__EXERCISE OBJECTIVE__: Return all lines from the listing below that include the word "vstart".

__DATA FOR REVIEW__:
/-- Groups of terms summed exactly and added one by one (R151). -/
def groupedSum (blk : Bool) (mode : Nat) (ftz : Bool) (acc : Nat) (gs : List (List (FVal × FlagSet))) : Nat × FlagSet :=
  orderedSum blk mode ftz (acc, 0) (gs.map (groupSum mode))

/-- Positions k0 … k1 - 1. -/
def positions (k0 k1 : Nat) : List Nat := (List.range (k1 - k0)).map (k0 + ·)

/-- Positions k0 … k1 - 1 in groups of 24. -/
def groupsOf24 (k0 k1 : Nat) : List (List Nat) :=
  (List.range (ceilDiv (k1 - k0) 24)).map fun g => positions (k0 + 24 * g) (min (k0 + 24 * g + 24) k1)

/-- Where a product takes its terms: the position in a row of B for a position of A, for those that take part. -/
abbrev TermsOf := List Nat → List (Nat × Nat)

/-- What a product is made of. -/
structure Product where
  rowA  : Nat → RowBits
  rowB  : Nat → RowBits
  /-- The group-exact sum. -/
  exact : Bool
  mode  : Nat
  ftz   : Bool
  /-- The terms of column j among some positions. -/
  terms : Nat → TermsOf

/-- One element of C after positions k0 … k1 - 1 of a sum that begins at a position `start`. C carries the sum from restart
point to restart point (R248); where it holds the canonical NaN that a 0xFF product below k0 left there, the rest of the sum
sets no flag (R152). -/
def sumStep (e : Entry) (p : Product) (i j start k0 k1 c : Nat) : Nat × FlagSet :=
  let ra := p.rowA i
  let rb := p.rowB j
  if tyByte e.et then
    let v := (p.terms j (positions k0 k1)).foldl
      (fun (acc : Int) t => acc + rowInt ra e.et t.1 * rowInt rb e.et2 t.2) (c : Int)
    (wrap 32 v, 0)
  else
    let blk := etBlock e.et
    let prod (t : Nat × Nat) : FVal × FlagSet :=
      mxProduct blk (rowVal ra e.et e.bl p.ftz t.1) (rowVal rb e.et2 e.bl p.ftz t.2)
    if blk && c == canonNan (fmtOf 10) && ((p.terms j (positions start k0)).map prod).any (·.1.isNan) then (c, 0)
    else if p.exact then groupedSum blk p.mode p.ftz c ((groupsOf24 k0 k1).map fun ks => (p.terms j ks).map prod)
    else orderedSum blk p.mode p.ftz (c, 0) ((p.terms j (positions k0 k1)).map prod)

/-- All elements of C in register vd after positions k0 … k1 - 1 of sums that begin at a position (R246). -/
def productChunk (hd : Hart) (e : Entry) (p : Product) (vd start k0 k1 : Nat) : Hart :=
  let cols := mcolsOf e
  (List.range (mrowsOf e * cols)).foldl (fun d x =>
    let (c, fl) := sumStep e p (x / cols) (x % cols) start k0 k1 (groupGet hd.v vd (32 * x) 32)
    addFlags (putV d vd (32 * x) 32 c) fl) (count hd 5 1)

/-- The element groups that a register of C holds elements in; they count as written when the product completes (R250,
R438). -/
def cGroups (e : Entry) : Nat := ceilDiv (4 * (mrowsOf e * mcolsOf e)) 192

/-- The tail of a register of C. -/
def tailC (hd : Hart) (e : Entry) (vd : Nat) : Hart :=
  if e.ta then fillOnes hd vd (4 * (mrowsOf e * mcolsOf e)) 1 else hd

/-! ## Checks (R243) -/

/-- Rows of groups that are aligned and in range. -/
def rowsIn (e : Entry) (v : VReg) (rows : Nat) : Bool := v.val % e.grp == 0 && v.val + rows * e.grp ≤ 64

/-- The checks common to the products: weights, form, types, depth, rows, the latch, and n registers of C apart from A
and B. -/
def mxOk (e : Entry) (ws : WReg) (form : BitVec 2) (l : Bool) (vd va vb : VReg) (n : Nat) : Bool :=
  ungovernedOk e ws && form == 0 && mxPair e.et e.et2 && e.vl ≤ vlmaxOf e.et2 e.grp e.bl
    && (if l then va == 0 && dataBytes e.et e.bl e.vl ≤ 1152 else rowsIn e va (mrowsOf e))
    && rowsIn e vb (mcolsOf e) && vd.val + n ≤ 64
    && (l || !overlaps vd.val n va.val (mrowsOf e * e.grp)) && !overlaps vd.val n vb.val (mcolsOf e * e.grp)

/-- A start that is a restart point (R243, R248). -/
def restartOk (e : Entry) (kc : Nat) : Bool := e.start % kc == 0 || e.vl ≤ e.start

/-- What is added to the starting group of an entry that a CSR write of vstart started, and the group that stands for
none. -/
def csrGroup : Nat := 256
/-- See `csrGroup`. -/
def noGroup : Nat := 255

/-- The position at which the sum of an entry begins, where that of its first unit does not: a CSR-written vstart leaves the
positions below it out of the sum (R185, R246). -/
def sumStart (e : Entry) (first : Nat) : Nat := if csrGroup ≤ e.group then e.start else first

/-- Every position takes part. -/
def allTerms : Nat → TermsOf := fun _ ks => ks.map fun k => (k, k)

__REPLY TO THE EXERCISE__:
/-- What is added to the starting group of an entry that a CSR write of vstart started, and the group that stands for
/-- The position at which the sum of an entry begins, where that of its first unit does not: a CSR-written vstart leaves the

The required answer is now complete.